Javascript JIT in web browsers

David Eisner deisner at gmail.com
Thu Aug 19 19:58:31 UTC 2010


On Thu, Aug 19, 2010 at 2:54 PM, Kevin Kofler <kevin.kofler at chello.at> wrote:
> Well, that's not what HTML, nor the underlying HTTP, was designed for. I
> don't see it as being an appropriate platform for software at all. (And I

Like it or not, the web browser has become a runtime environment,
capable of executing both Free and non-Free code.  HTML and HTTP were
designed to present hypertext documents.  And yet here we are, two
decades later, and HTML has evolved (with the help of other
technologies like CSS and Javascript) so that the browser can also run
applications.

Predicting the future is a fool's errand, but I suspect it is going to
look more and more like this:

  http://googlewebtoolkit.blogspot.com/2010/04/look-ma-no-plugin.html

Warning: contains video and img tags (the latter a perversion of HTML
introduced by Marc Andreessen in 1993).  (I'm not predicting an
alien-infested post-apocalyptic future, btw.)

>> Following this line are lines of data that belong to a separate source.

@[simp] theorem State.perf_pending (b : Block) (e n : Nat) : (s.perf b e n).pending = s.pending := by
  have h := congrArg State.pending (State.perf_rest s b e n)
  exact h
@[simp] theorem State.perf_staged (b : Block) (e n : Nat) : (s.perf b e n).staged = s.staged := by
  have h := congrArg State.staged (State.perf_rest s b e n)
  exact h
@[simp] theorem State.perf_captured (b : Block) (e n : Nat) : (s.perf b e n).captured = s.captured := by
  have h := congrArg State.captured (State.perf_rest s b e n)
  exact h
@[simp] theorem State.perf_force (b : Block) (e n : Nat) : (s.perf b e n).force = s.force := by
  have h := congrArg State.force (State.perf_rest s b e n)
  exact h
@[simp] theorem State.perf_rsp (b : Block) (e n : Nat) : (s.perf b e n).rsp = s.rsp := by
  have h := congrArg State.rsp (State.perf_rest s b e n)
  exact h
@[simp] theorem State.perf_reqs (b : Block) (e n : Nat) : (s.perf b e n).reqs = s.reqs := by
  have h := congrArg State.reqs (State.perf_rest s b e n)
  exact h
@[simp] theorem State.perf_levels (b : Block) (e n : Nat) : (s.perf b e n).levels = s.levels := by
  have h := congrArg State.levels (State.perf_rest s b e n)
  exact h
@[simp] theorem State.perf_sums (b : Block) (e n : Nat) : (s.perf b e n).sums = s.sums := by
  have h := congrArg State.sums (State.perf_rest s b e n)
  exact h
@[simp] theorem State.perf_rearm (b : Block) (e n : Nat) : (s.perf b e n).rearm = s.rearm := by
  have h := congrArg State.rearm (State.perf_rest s b e n)
  exact h
@[simp] theorem State.perf_heldEvents (b : Block) (e n : Nat) : (s.perf b e n).heldEvents = s.heldEvents := by
  have h := congrArg State.heldEvents (State.perf_rest s b e n)
  exact h
@[simp] theorem State.perf_hostEvents (b : Block) (e n : Nat) : (s.perf b e n).hostEvents = s.hostEvents := by
  have h := congrArg State.hostEvents (State.perf_rest s b e n)
  exact h
@[simp] theorem State.perf_resetting (b : Block) (e n : Nat) : (s.perf b e n).resetting = s.resetting := by
  have h := congrArg State.resetting (State.perf_rest s b e n)
  exact h
@[simp] theorem State.perf_dom (b : Block) (e n : Nat) : (s.perf b e n).dom = s.dom := by
  have h := congrArg State.dom (State.perf_rest s b e n)
  exact h
@[simp] theorem State.perf_mem (b : Block) (e n : Nat) : (s.perf b e n).mem = s.mem := by
  have h := congrArg State.mem (State.perf_rest s b e n)
  exact h
@[simp] theorem State.perf_quads (b : Block) (e n : Nat) : (s.perf b e n).quads = s.quads := by
  have h := congrArg State.quads (State.perf_rest s b e n)
  exact h
@[simp] theorem State.perf_lanes (b : Block) (e n : Nat) : (s.perf b e n).lanes = s.lanes := by
  have h := congrArg State.lanes (State.perf_rest s b e n)
  exact h
@[simp] theorem State.perf_groups (b : Block) (e n : Nat) : (s.perf b e n).groups = s.groups := by
  have h := congrArg State.groups (State.perf_rest s b e n)
  exact h
@[simp] theorem State.perf_mcs (b : Block) (e n : Nat) : (s.perf b e n).mcs = s.mcs := by
  have h := congrArg State.mcs (State.perf_rest s b e n)
  exact h
@[simp] theorem State.perf_bad (b : Block) (e n : Nat) : (s.perf b e n).bad = s.bad := by
  have h := congrArg State.bad (State.perf_rest s b e n)
  exact h
@[simp] theorem State.perf_spbs (b : Block) (e n : Nat) : (s.perf b e n).spbs = s.spbs := by
  have h := congrArg State.spbs (State.perf_rest s b e n)
  exact h
@[simp] theorem State.perf_handing (b : Block) (e n : Nat) : (s.perf b e n).handing = s.handing := by
  have h := congrArg State.handing (State.perf_rest s b e n)
  exact h
@[simp] theorem State.perf_posted (b : Block) (e n : Nat) : (s.perf b e n).posted = s.posted := by
  have h := congrArg State.posted (State.perf_rest s b e n)
  exact h
@[simp] theorem State.perf_queues (b : Block) (e n : Nat) : (s.perf b e n).queues = s.queues := by
  have h := congrArg State.queues (State.perf_rest s b e n)
  exact h
@[simp] theorem State.perf_ports (b : Block) (e n : Nat) : (s.perf b e n).ports = s.ports := by
  have h := congrArg State.ports (State.perf_rest s b e n)
  exact h
@[simp] theorem State.perf_bounds (b : Block) (e n : Nat) : (s.perf b e n).bounds = s.bounds := by
  have h := congrArg State.bounds (State.perf_rest s b e n)
  exact h
@[simp] theorem State.perf_sched (b : Block) (e n : Nat) : (s.perf b e n).sched = s.sched := by
  have h := congrArg State.sched (State.perf_rest s b e n)
  exact h
@[simp] theorem State.perf_slots (b : Block) (e n : Nat) : (s.perf b e n).slots = s.slots := by
  have h := congrArg State.slots (State.perf_rest s b e n)
  exact h
@[simp] theorem State.perf_tiles (b : Block) (e n : Nat) : (s.perf b e n).tiles = s.tiles := by
  have h := congrArg State.tiles (State.perf_rest s b e n)
  exact h
@[simp] theorem State.perf_exports (b : Block) (e n : Nat) : (s.perf b e n).exports = s.exports := by
  have h := congrArg State.exports (State.perf_rest s b e n)
  exact h
@[simp] theorem State.perf_epo (b : Block) (e n : Nat) : (s.perf b e n).epo = s.epo := by
  have h := congrArg State.epo (State.perf_rest s b e n)
  exact h
@[simp] theorem State.perf_hthOut (b : Block) (e n : Nat) : (s.perf b e n).hthOut = s.hthOut := by
  have h := congrArg State.hthOut (State.perf_rest s b e n)
  exact h
@[simp] theorem State.perf_discOut (b : Block) (e n : Nat) : (s.perf b e n).discOut = s.discOut := by
  have h := congrArg State.discOut (State.perf_rest s b e n)
  exact h
@[simp] theorem State.perf_heath (b : Block) (e n : Nat) : (s.perf b e n).heath = s.heath := by
  have h := congrArg State.heath (State.perf_rest s b e n)
  exact h
@[simp] theorem State.perf_stair (b : Block) (e n : Nat) : (s.perf b e n).stair = s.stair := by
  have h := congrArg State.stair (State.perf_rest s b e n)
  exact h
@[simp] theorem State.perf_ldr (b : Block) (e n : Nat) : (s.perf b e n).ldr = s.ldr := by
  have h := congrArg State.ldr (State.perf_rest s b e n)
  exact h
@[simp] theorem State.perf_sec (b : Block) (e n : Nat) : (s.perf b e n).sec = s.sec := by
  have h := congrArg State.sec (State.perf_rest s b e n)
  exact h
@[simp] theorem State.perf_link (b : Block) (e n : Nat) : (s.perf b e n).link = s.link := by
  have h := congrArg State.link (State.perf_rest s b e n)
  exact h
@[simp] theorem State.perf_health (b : Block) (e n : Nat) : (s.perf b e n).health = s.health := by
  have h := congrArg State.health (State.perf_rest s b e n)
  exact h
@[simp] theorem State.perf_gpio (b : Block) (e n : Nat) : (s.perf b e n).gpio = s.gpio := by
  have h := congrArg State.gpio (State.perf_rest s b e n)
  exact h
@[simp] theorem State.perf_power (b : Block) (e n : Nat) : (s.perf b e n).power = s.power := by
  have h := congrArg State.power (State.perf_rest s b e n)
  exact h
@[simp] theorem State.perf_fuses (b : Block) (e n : Nat) : (s.perf b e n).fuses = s.fuses := by
  have h := congrArg State.fuses (State.perf_rest s b e n)
  exact h
@[simp] theorem State.perf_draws (b : Block) (e n : Nat) : (s.perf b e n).draws = s.draws := by
  have h := congrArg State.draws (State.perf_rest s b e n)
  exact h
@[simp] theorem State.perf_cores (b : Block) (e n : Nat) : (s.perf b e n).cores = s.cores := by
  have h := congrArg State.cores (State.perf_rest s b e n)
  exact h
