-- ==== Sys2Proof/Laws/Dispatch.lean ====
section
/-! SUPPORT. One equation per arm of `exec`: the meaning that the command calls. -/

namespace Sys2Proof.Machine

At one extreme (and not something you're suggesting), the browsers
available on Fedora could be patched to blacklist non-free web apps,
like Gmail.  The browser could instead display the GNU gnu holding a
stop sign, or wagging its finger.

Alternately, these browsers could make web apps second-class citizens,
with poor performance. I don't think that's a good idea, either. At
the very least, it will create the impression that Free software
doesn't perform as efficiently as it's non-Free counterparts.

Or Fedora could endeavor to provide a top-notch web app runtime
capable of executing both Free and non-Free applications (just as it
ships a libc that can run both Free and non-Free applications).  That
would be my vote.

Whatever choice is made, it shouldn't be based on what Sir Tim
Berners-Lee intended HTML to be used for in 1990.